Eine Stunde lang führte Ellen Rössler die Übungen vor ("aufs Einlaufen mussten wir zwangsläufig verzichten"), "unterstützt" von ihren Kindern, vor allem Henning turnte gerne auch mal auf der Mama rum. "Und mit Trainingsende stand das Telefon nicht mehr still", berichtet diese. Lauter positive Rückmeldungen, zig Bilder von Teilnehmern, die sich mitsamt Anhang vor dem Bildschirm aufgenommen wurden, trudelten via WhatsApp ein.

So soll das Programm natürlich weitergehen - auch ein bisschen zum Trost für die Initiatorin. "Wir waren eingeschworene vier Mädels, die richtig hart auf den Hamburg-Marathon am 19. April trainiert hatten - viermal wöchentlich, wobei wir bis zu 70 Kilometer runtergerissen haben. Dann kam die Absage. Das war, als ob wir gegen eine Wand gelaufen wären."

Doch hängenlassen gilt nicht für die leidenschaftliche Läuferin. Ebenfalls dank der Frankenjogger existiert eine App, in der die nun alleine trainierenden Sportler nicht im luftleeren Raum rennen. So kann man sich dort verabreden, an einem Wochenende die selbe Strecke zu verschiedenen Zeiten zu absolvieren. Am Ende werden die Zeiten verglichen.

Ellen Rössler hatte am Sonntagfrüh arg zu kämpfen, wie sie gesteht. Mit der frühen Uhrzeit und dem inneren Schweinehund: "Morgens alleine laufen, das ist echt ätzend und geht für mich eigentlich gar nicht." Dennoch raffte sie sich auf, schaffte die zehn Kilometer und gestand nach 1:03:35 Stunden: "Die Schnellste war ich damit nicht!"

Diese Einheiten in der freien Natur und im heimischen Esszimmer lenken ab von der beklemmenden Situation. "Es fehlt einem so viel, gerade der Austausch mit anderen Menschen", gesteht Ellen Rössler.

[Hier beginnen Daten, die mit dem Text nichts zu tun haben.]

theorem pageRepair (channel bank page : Nat) (applied : Bool) : Statement (.pageRepair channel bank page applied) := by
  intro w h e
  simp only [Instr.wf, Instr.hub?, FrameHdr.ok, WinAccess.ok, Bool.and_eq_true, decide_eq_true_eq, Option.some.injEq] at w e
  omega

theorem marchStep (channel : Nat) (pass : Bool) : Statement (.marchStep channel pass) := by
  intro w h e
  simp only [Instr.wf, Instr.hub?, FrameHdr.ok, WinAccess.ok, Bool.and_eq_true, decide_eq_true_eq, Option.some.injEq] at w e
  omega

theorem channelLoss (channel : Nat) (pairToo : Bool) : Statement (.channelLoss channel pairToo) := by
  intro w h e
  simp only [Instr.wf, Instr.hub?, FrameHdr.ok, WinAccess.ok, Bool.and_eq_true, decide_eq_true_eq, Option.some.injEq] at w e
  omega

theorem rowDieFailure (stack : Nat) : Statement (.rowDieFailure stack) := by
  intro w h e
  simp only [Instr.wf, Instr.hub?, FrameHdr.ok, WinAccess.ok, Bool.and_eq_true, decide_eq_true_eq, Option.some.injEq] at w e
  omega

theorem relayoutStripe : Statement (.relayoutStripe) := fun _ _ e => by cases e

theorem laneRecalibration (stack : Nat) (bad : List (Nat × Nat)) : Statement (.laneRecalibration stack bad) := by
  intro w h e
  simp only [Instr.wf, Instr.hub?, FrameHdr.ok, WinAccess.ok, Bool.and_eq_true, decide_eq_true_eq, Option.some.injEq] at w e
  omega

theorem cacheFill (hub fill : Nat) : Statement (.cacheFill hub fill) := by
  intro w h e
  simp only [Instr.wf, Instr.hub?, FrameHdr.ok, WinAccess.ok, Bool.and_eq_true, decide_eq_true_eq, Option.some.injEq] at w e
  omega

theorem evictionOffer (hub offer : Nat) : Statement (.evictionOffer hub offer) := by
  intro w h e
  simp only [Instr.wf, Instr.hub?, FrameHdr.ok, WinAccess.ok, Bool.and_eq_true, decide_eq_true_eq, Option.some.injEq] at w e
  omega

theorem mogulHalve (hub : Nat) : Statement (.mogulHalve hub) := by
  intro w h e
  simp only [Instr.wf, Instr.hub?, FrameHdr.ok, WinAccess.ok, Bool.and_eq_true, decide_eq_true_eq, Option.some.injEq] at w e
  omega

theorem hostLinkRetrain : Statement .hostLinkRetrain := fun _ _ e => by cases e

theorem hostLinkLoss (cause : HostLossCause) : Statement (.hostLinkLoss cause) := fun _ _ e => by cases e

theorem hostRetrainTimeout : Statement (.hostRetrainTimeout) := fun _ _ e => by cases e

theorem hubHeartbeat (hub : Nat) (alive : Bool) : Statement (.hubHeartbeat hub alive) := by
  intro w h e
  simp only [Instr.wf, Instr.hub?, FrameHdr.ok, WinAccess.ok, Bool.and_eq_true, decide_eq_true_eq, Option.some.injEq] at w e
  omega

theorem hubLoss (hub : Nat) : Statement (.hubLoss hub) := by
  intro w h e
  simp only [Instr.wf, Instr.hub?, FrameHdr.ok, WinAccess.ok, Bool.and_eq_true, decide_eq_true_eq, Option.some.injEq] at w e
  omega

theorem leaderTakeover : Statement (.leaderTakeover) := fun _ _ e => by cases e

theorem hubDieLoss (hub : Nat) : Statement (.hubDieLoss hub) := by
  intro w h e
  simp only [Instr.wf, Instr.hub?, FrameHdr.ok, WinAccess.ok, Bool.and_eq_true, decide_eq_true_eq, Option.some.injEq] at w e
  omega

theorem stewardCoreFailure (hub : Nat) : Statement (.stewardCoreFailure hub) := by
  intro w h e
  simp only [Instr.wf, Instr.hub?, FrameHdr.ok, WinAccess.ok, Bool.and_eq_true, decide_eq_true_eq, Option.some.injEq] at w e
  omega

theorem clusterFailure (cluster : Nat) : Statement (.clusterFailure cluster) := fun _ _ e => by cases e

theorem ucieReplay (rowDie modul ns : Nat) (out : ReplayEnd) : Statement (.ucieReplay rowDie modul ns out) := by
  intro w h e
  simp only [Instr.wf, Instr.hub?, FrameHdr.ok, WinAccess.ok, Bool.and_eq_true, decide_eq_true_eq, Option.some.injEq] at w e
  omega

theorem fabricReplay (hub ns : Nat) (out : ReplayEnd) : Statement (.fabricReplay hub ns out) := by
  intro w h e
  simp only [Instr.wf, Instr.hub?, FrameHdr.ok, WinAccess.ok, Bool.and_eq_true, decide_eq_true_eq, Option.some.injEq] at w e
  omega
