theorem of_touch (touch : Touch (fun _ => False) b c) (rings : c.rings = b.rings) : Restriped [] b c :=
  ⟨Firm.of_touch (touch.mono fun _ => False.elim), rings, touch.lost, fun still => by
    obtain ⟨ws, made, none_⟩ := touch.wr still
    rw [made, List.eq_nil_iff_forall_not_mem.mpr fun w mem => none_ w mem]
    rfl⟩

theorem onDie (b : Block) (q : Nat) (f : RowDie → RowDie) (keeps : ∀ x, (f x).frame = x.frame := by exact fun _ => rfl)
    (chans : ∀ x, (f x).chans = x.chans := by exact fun _ => rfl) : Restriped [] b (b.onDie q f) :=
  ⟨Firm.onDie b q f keeps, rfl, (ChansKept.onDie b q f chans).lost, fun _ => (List.append_nil _).symm⟩

theorem request (b : Block) (ch : Nat) (rt : Bool) (q : Req) : Restriped [] b (b.request ch rt q) := of_touch (Touch.request b ch rt q) (Shelved.request b ch rt q).rings

theorem onGroupSlice (b : Block) (s : Nat) (f : Slice → Slice) : Restriped [] b (b.onGroupSlice s f) := by
  unfold Block.onGroupSlice
  split
  · exact of_touch (Touch.onSlice b _ f) rfl
  · exact refl b

theorem dropLine (b : Block) (ch row : Nat) : Restriped [] b (b.dropLine ch row) := (onGroupSlice b _ _).trans (onDie _ _ _)

theorem accepted (b : Block) (stack pa n cls : Nat) (remote : Bool) : Restriped [] b (b.wcbAccept stack pa n cls remote) :=
  of_touch (Touch.wcbAccept b stack pa n cls remote) (Shelved.drainFor b stack n _).rings

theorem event (b : Block) (hub kind : Nat) (job : Option Nat) (payload : Nat) : Restriped [] b (b.event hub kind job payload) :=
  of_touch (Touch.event b _ _ _ _) (Shelved.event b _ _ _ _).rings

theorem poisonAtoms (b : Block) (hub pa n source : Nat) : Restriped [atomsOf pa n] b (b.poisonAtoms hub pa n source) := by
  have pushed : Restriped [atomsOf pa n] b (b.push (.poison (atomsOf pa n))) := ⟨Firm.push b _ (fun _ _ _ same => by cases same), rfl, fun _ => rfl, fun _ => rfl⟩
  unfold Block.poisonAtoms
  dsimp only
  split
  · exact pushed.trans ((((accepted _ _ _ _ _ _).trans (onGroupSlice _ _ _)).trans (onDie _ _ _)).trans (event _ _ _ _ _))
  · exact pushed

end Restriped

/-- The atoms of a granule that moves from a lost channel. -/
def lostAtoms (old new : Layout) (lost : Nat → Bool) (g : Nat) : List (List Nat) :=
  match old.locate g with
  | some (ch, _) => if old.locate g ≠ new.locate g ∧ lost ch = true then (List.range 4).map fun k => atomsOf (g + 64 * k) 64 else []
  | none => []

/-- The four atoms of a granule are poisoned. -/
theorem Restriped.poisonGranule (b : Block) (hub g : Nat) : Restriped ((List.range 4).map fun k => atomsOf (g + 64 * k) 64) b
    ((List.range 4).foldl (fun b k => b.poisonAtoms hub (g + 64 * k) 64 0) b) := by
  have poisoned := foldl (fun c (_ : ∀ ch, (c.chan ch).lost = (b.chan ch).lost) k => poisonAtoms c hub (g + 64 * k) 64 0) (List.range 4) b fun _ => rfl
  rwa [← List.map_eq_flatMap] at poisoned

theorem Restriped.moveGranule (b : Block) (old new : Layout) (g : Nat) {lost : Nat → Bool} (at_ : ∀ ch, (b.chan ch).lost = lost ch) :
    Restriped (lostAtoms old new lost g) b (b.moveGranule old new g) := by
  unfold Block.moveGranule lostAtoms
  dsimp only
  cases a : old.locate g with
  | none =>
    cases new.locate g with
    | none => exact refl b
    | some z => exact dropLine b z.1 z.2
  | some p =>
    obtain ⟨ch, row⟩ := p
    dsimp only
    by_cases same : some (ch, row) = new.locate g
    · rw [if_pos (beq_iff_eq.mpr same), if_neg fun both => both.1 same]
      exact refl b
    · rw [if_neg fun eq => same (beq_iff_eq.mp eq)]
      have dropped : Restriped [] b (b.dropLine ch row) := dropLine b ch row
      by_cases gone : lost ch = true
      · rw [if_pos ⟨same, gone⟩]
        cases new.locate g with
        | none =>
          rw [if_pos ((dropped.lost ch).trans ((at_ ch).trans gone))]
          exact dropped.trans (poisonGranule _ _ g)
        | some z =>
          have both : Restriped [] b ((b.dropLine ch row).dropLine z.1 z.2) := dropped.trans (dropLine _ z.1 z.2)
          rw [if_pos ((both.lost ch).trans ((at_ ch).trans gone))]
          exact (both.trans (request _ z.1 _ _)).trans (poisonGranule _ _ g)
      · rw [if_neg fun and => gone and.2]
        cases new.locate g with
        | none =>
          rw [if_neg fun lost => gone ((at_ ch).symm.trans ((dropped.lost ch).symm.trans lost))]
          exact dropped.trans (request _ ch _ _)
        | some z =>
          have both : Restriped [] b ((b.dropLine ch row).dropLine z.1 z.2) := dropped.trans (dropLine _ z.1 z.2)
          rw [if_neg fun lost => gone ((at_ ch).symm.trans ((both.lost ch).symm.trans lost))]
          exact (both.trans (request _ ch _ _)).trans (request _ z.1 _ _)

theorem Restriped.moveAccs (st : Store) (b : Block) : Restriped [] b (Block.moveAccs st b) := by
  unfold Block.moveAccs
  dsimp only
  refine steps (fun b x => ?_) _ b
  split
  · split
    · exact refl b
    · exact (onDie _ _ _).trans (onDie _ _ _)
  · exact refl b

theorem Restriped.stageStripe (b : Block) (src dst : List (Nat × Nat)) : Restriped [] b (b.stageStripe src dst) :=
  steps (fun b s => (onDie b s _).trans (onDie _ s _)) _ b

/-- Steps that change row dies only. -/
theorem Block.foldl_dies {α : Type} {f : Block → α → Block} (step : ∀ b a, f b a = { b with dies := (f b a).dies }) (as : List α) (b : Block) :
    as.foldl f b = { b with dies := (as.foldl f b).dies } := by
  induction as generalizing b with
  | nil => rfl
  | cons a as ih =>
    refine (ih (f b a)).trans ?_
    rw [List.foldl_cons, step b a]

theorem Block.spreadReplay_dies (b : Block) : b.spreadReplay = { b with dies := b.spreadReplay.dies } := by
  unfold Block.spreadReplay
  split
  · rfl
  · exact Block.foldl_dies (fun _ _ => rfl) _ b

/-- The engine with the new layout in force, its plans taken up next. -/
def Block.relaid (b : Block) (r : Relayout) : Block :=
  let b := b.onEng fun e => { e with layout := r.plan.layout, relayout := none }
  let b := if r.plan.mapout then
      r.plan.out.foldl (fun b ch => b.onDie (ch / 64) fun d => { d with active := if d.active.testBit (ch % 64) then d.active - 2 ^ (ch % 64) else d.active }) b
    else b
  let b := b.spreadReplay
  { b with works := b.works.mapVal fun _ w => match w.data with
    | .update u => if u.started then w else { w with data := .update { checked := u.checked, transformed := u.transformed } }
    | _ => w }

theorem Block.relaid_only (b : Block) (r : Relayout) :
    b.relaid r = { b with eng := { b.eng with layout := r.plan.layout, relayout := none }, dies := (b.relaid r).dies, works := (b.relaid r).works } := by
  have active : ∀ b : Block, (if r.plan.mapout then
      r.plan.out.foldl (fun b ch => b.onDie (ch / 64) fun d => { d with active := if d.active.testBit (ch % 64) then d.active - 2 ^ (ch % 64) else d.active }) b
    else b) = { b with dies := (if r.plan.mapout then
      r.plan.out.foldl (fun b ch => b.onDie (ch / 64) fun d => { d with active := if d.active.testBit (ch % 64) then d.active - 2 ^ (ch % 64) else d.active }) b
    else b).dies } := by
    intro b
    split
    · exact Block.foldl_dies (fun _ _ => rfl) _ b
    · rfl
  unfold Block.relaid
  dsimp only
  rw [Block.spreadReplay_dies, active]
  rfl

/-- The new layout is in force, and no plan puts off what was under way; nothing is written. -/
theorem Block.endRelayout_ends (b : Block) (r : Relayout) (still : b.Quiet) (unarmed : b.eng.dump.armed = false) :
    (b.endRelayout r).eng.layout = r.plan.layout ∧ (b.endRelayout r).eng.relayout = none ∧ (b.endRelayout r).rings = b.rings ∧ (b.endRelayout r).wr = b.wr := by
  have only := b.relaid_only r
  have published := (b.relaid r).publish_only
  have quiet : (b.relaid r).publish.Quiet := fun g => ((b.relaid r).publish_hub g (·.regs.msiAddr)).trans (by rw [only]; exact still g)
  have ending : ∀ c : Block, c.Quiet → c.eng.dump.armed = false → ∀ (none_ : Bool) cause all, let e := if none_ then c else c.postPlan cause all
      e.eng.layout = c.eng.layout ∧ e.eng.relayout = c.eng.relayout ∧ e.rings = c.rings ∧ e.wr = c.wr := by
    intro c still unarmed none_ cause all
    cases none_ with
    | true => exact ⟨rfl, rfl, rfl, rfl⟩
    | false =>
      obtain ⟨f, plans, told⟩ := c.postPlan_told cause all unarmed still
      exact ⟨(told.engPart (·.layout)).trans (plans.layout c.eng), (told.engPart (·.relayout)).trans (plans.relayout c.eng), told.part (·.rings), told.part (·.wr)⟩
  obtain ⟨layout, relayout, rings, wr⟩ := ending ((b.relaid r).publish.onEng fun e => { e with plansDue := [] }) quiet
    (by rw [published, only]; exact unarmed) _ _ _
  refine ⟨layout.trans ?_, relayout.trans ?_, rings.trans ?_, wr.trans ?_⟩ <;> rw [published, only] <;> rfl

/-- A stripe is staged, its granules are moved, and accumulators with them. -/
def Block.movedStripe (b : Block) (st : Store) (r : Relayout) (n : Nat) : Block :=
  Block.moveAccs st (((r.plan.layout.stripeGranules n).foldl (fun b g => b.moveGranule r.old r.plan.layout g)
    (b.stageStripe (movedPlaces r.old r.plan.layout (r.plan.layout.stripeGranules n)).1 (movedPlaces r.old r.plan.layout (r.plan.layout.stripeGranules n)).2)).onEng
      fun e => { e with relayout := some { r with left := n } })

/-- What is poisoned in a stripe. -/
def Relayout.lostAtoms (r : Relayout) (n : Nat) (lost : Nat → Bool) : List (List Nat) :=
  (r.plan.layout.stripeGranules n).flatMap (Machine.lostAtoms r.old r.plan.layout lost)

theorem Block.movedStripe_moves (b : Block) (st : Store) (r : Relayout) (n : Nat) :
    ∃ c, Restriped (r.lostAtoms n fun ch => (b.chan ch).lost) b c ∧
      Restriped [] (c.onEng fun e => { e with relayout := some { r with left := n } }) (b.movedStripe st r n) := by
  have staged := Restriped.stageStripe b (movedPlaces r.old r.plan.layout (r.plan.layout.stripeGranules n)).1
    (movedPlaces r.old r.plan.layout (r.plan.layout.stripeGranules n)).2
  exact ⟨_, staged.trans (Restriped.foldl (fun b at_ g => Restriped.moveGranule b _ _ g at_) _ _ staged.lost), Restriped.moveAccs st _⟩

theorem mem_addN {x y : Nat} {xs : List Nat} (mem : x = y ∨ x ∈ xs) : x ∈ addN xs y := by
  induction xs with
  | nil => exact List.mem_singleton.mpr (mem.resolve_right List.not_mem_nil)
  | cons z zs ih =>
    unfold addN
    split
    · exact List.mem_cons.mpr mem
    · split
      · rename_i same
        exact mem.elim (fun is => is ▸ same ▸ List.mem_cons_self) id
      · obtain rfl | mem := mem
        · exact List.mem_cons_of_mem _ (ih (.inl rfl))
        · obtain rfl | mem := List.mem_cons.mp mem
          · exact List.mem_cons_self
          · exact List.mem_cons_of_mem _ (ih (.inr mem))

theorem mem_foldl_addN {x : Nat} (ys : List Nat) {xs : List Nat} (mem : x ∈ ys ∨ x ∈ xs) : x ∈ ys.foldl addN xs := by
  induction ys generalizing xs with
  | nil => exact mem.resolve_left List.not_mem_nil
  | cons y ys ih =>
    refine ih ?_
    obtain mem | mem := mem
    · exact (List.mem_cons.mp mem).symm.imp_right fun is => mem_addN (.inl is)
    · exact .inr (mem_addN (.inr mem))

/-- Patterns of poison leave host memory, and poison their atoms. -/
theorem Store.apply_poison (as : List (List Nat)) (st : Store) : (st.apply (as.map Wr.poison)).host = st.host ∧
    ∀ x, (x ∈ st.poison ∨ ∃ a ∈ as, x ∈ a) → x ∈ (st.apply (as.map Wr.poison)).poison := by
  induction as generalizing st with
  | nil => exact ⟨rfl, fun x mem => mem.resolve_right fun ⟨_, none_, _⟩ => absurd none_ List.not_mem_nil⟩
  | cons a as ih =>
    obtain ⟨host, poison⟩ := ih (st.apply1 (.poison a))
    refine ⟨host, fun x mem => poison x ?_⟩
    obtain mem | ⟨b, there, mem⟩ := mem
    · exact .inl (mem_foldl_addN a (.inr mem))
    · obtain rfl | later := List.mem_cons.mp there
      · exact .inl (mem_foldl_addN b (.inl mem))
      · exact .inr ⟨b, later, mem⟩

theorem mem_atomsOf_granule (g k : Nat) : g / 64 + k ∈ atomsOf (g + 64 * k) 64 := by
  unfold atomsOf
  rw [if_neg (by decide)]
  refine List.mem_map.mpr ⟨0, List.mem_range.mpr (Nat.succ_pos _), ?_⟩
  omega

/-- With no channel lost from which a granule moves, nothing is poisoned. -/
theorem Relayout.lostAtoms_none (r : Relayout) (n : Nat) (lost : Nat → Bool)
    (live : ∀ g ch, (g ∈ r.plan.layout.stripeGranules n ∧ r.old.locate g ≠ r.plan.layout.locate g ∧ ∃ row, r.old.locate g = some (ch, row)) → lost ch = false) :
    r.lostAtoms n lost = [] := by
  refine List.flatMap_eq_nil_iff.mpr fun g mem => ?_
  unfold Machine.lostAtoms
  split
  · rename_i ch row at_
    refine if_neg fun both => ?_
    rw [live g ch ⟨mem, both.1, row, at_⟩] at both
    exact absurd both.2 Bool.false_ne_true
  · rfl

/-- The atoms of a granule that moves from a lost channel are poisoned. -/
theorem Relayout.mem_lostAtoms {r : Relayout} {n : Nat} {lost : Nat → Bool} {g ch : Nat}
    (moves : g ∈ r.plan.layout.stripeGranules n ∧ r.old.locate g ≠ r.plan.layout.locate g ∧ ∃ row, r.old.locate g = some (ch, row)) (gone : lost ch = true)
    {k : Nat} (low : k < 4) : ∃ a ∈ r.lostAtoms n lost, g / 64 + k ∈ a := by
  obtain ⟨mem, other, row, at_⟩ := moves
  refine ⟨atomsOf (g + 64 * k) 64, List.mem_flatMap.mpr ⟨g, mem, ?_⟩, mem_atomsOf_granule g k⟩
  unfold Machine.lostAtoms
  rw [at_] at other ⊢
  dsimp only
  rw [if_pos ⟨other, gone⟩]
  exact List.mem_map.mpr ⟨k, List.mem_range.mpr low, rfl⟩

/-- What RELAYOUT_STRIPE does once every started share has retired. -/
theorem relayoutStripe_acts (st : Store) (b : Block) (r : Relayout) (under : b.eng.relayout = some r)
    (ready : b.dies.vals.any (fun d => !d.shares.isEmpty || !d.board.isEmpty) = false) :
    (∀ n, r.left = n + 2 → relayoutStripe st b = b.movedStripe st r (n + 1)) ∧
      (r.left = 1 → relayoutStripe st b = (b.movedStripe st r 0).endRelayout { r with left := 0 }) ∧ (r.left = 0 → relayoutStripe st b = b.endRelayout r) := by
  refine ⟨fun n left => ?_, fun left => ?_, fun left => ?_⟩ <;>
  · unfold relayoutStripe
    rw [under]
    dsimp only
    rw [ready, left]
    rfl

/-- What a stripe's re-layout leaves of memory: host memory, and all of it where no channel is lost. -/
theorem relaid_memory (s : State) (r : Relayout) (n : Nat) {b : Block} (wr : b.wr = (r.lostAtoms n fun ch => (s.blk.chan ch).lost).map Wr.poison) :
    (settle s b).store.host = s.store.host ∧
    ((∀ g ch, (g ∈ r.plan.layout.stripeGranules n ∧ r.old.locate g ≠ r.plan.layout.locate g ∧ ∃ row, r.old.locate g = some (ch, row)) →
      (s.blk.chan ch).lost = false) → (settle s b).store.mem = s.store.mem) := by
  show (s.store.apply b.wr).host = s.store.host ∧ (_ → (s.store.apply b.wr).mem = s.store.mem)
  rw [wr]
  exact ⟨(Store.apply_poison _ _).1, fun live => by rw [r.lostAtoms_none n _ live]; rfl⟩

Der Kontakt muss vorläufig eben weiter über die sozialen Netzwerke stattfinden.

 

"Wackliger" Vereinslauf

 

Im Verein muss man ja auch weiter planen. Zehn Jahre lang hatte die SG den Brandbachlauf organisiert, doch den nahm man runter vom Kalender, vor allem, weil die externe Unterstützung zuletzt immer mehr ausgeblieben war, wie die Funktionärin berichtet. Heuer sollte ein "Sommer-Trail" die Traditionsveranstaltung ablösen. Geplant war dieser mit Strecken von zehn und 15 Kilometern Ende Juni.

Ob dann schon wieder Sportveranstaltungen stattfinden dürfen, steht in den Sternen. Gewiss ist jedoch: Die SG-Läufer und die Frankenjogger können dank Ellen Rössler im Fall der Fälle locker in der Hüfte bleiben.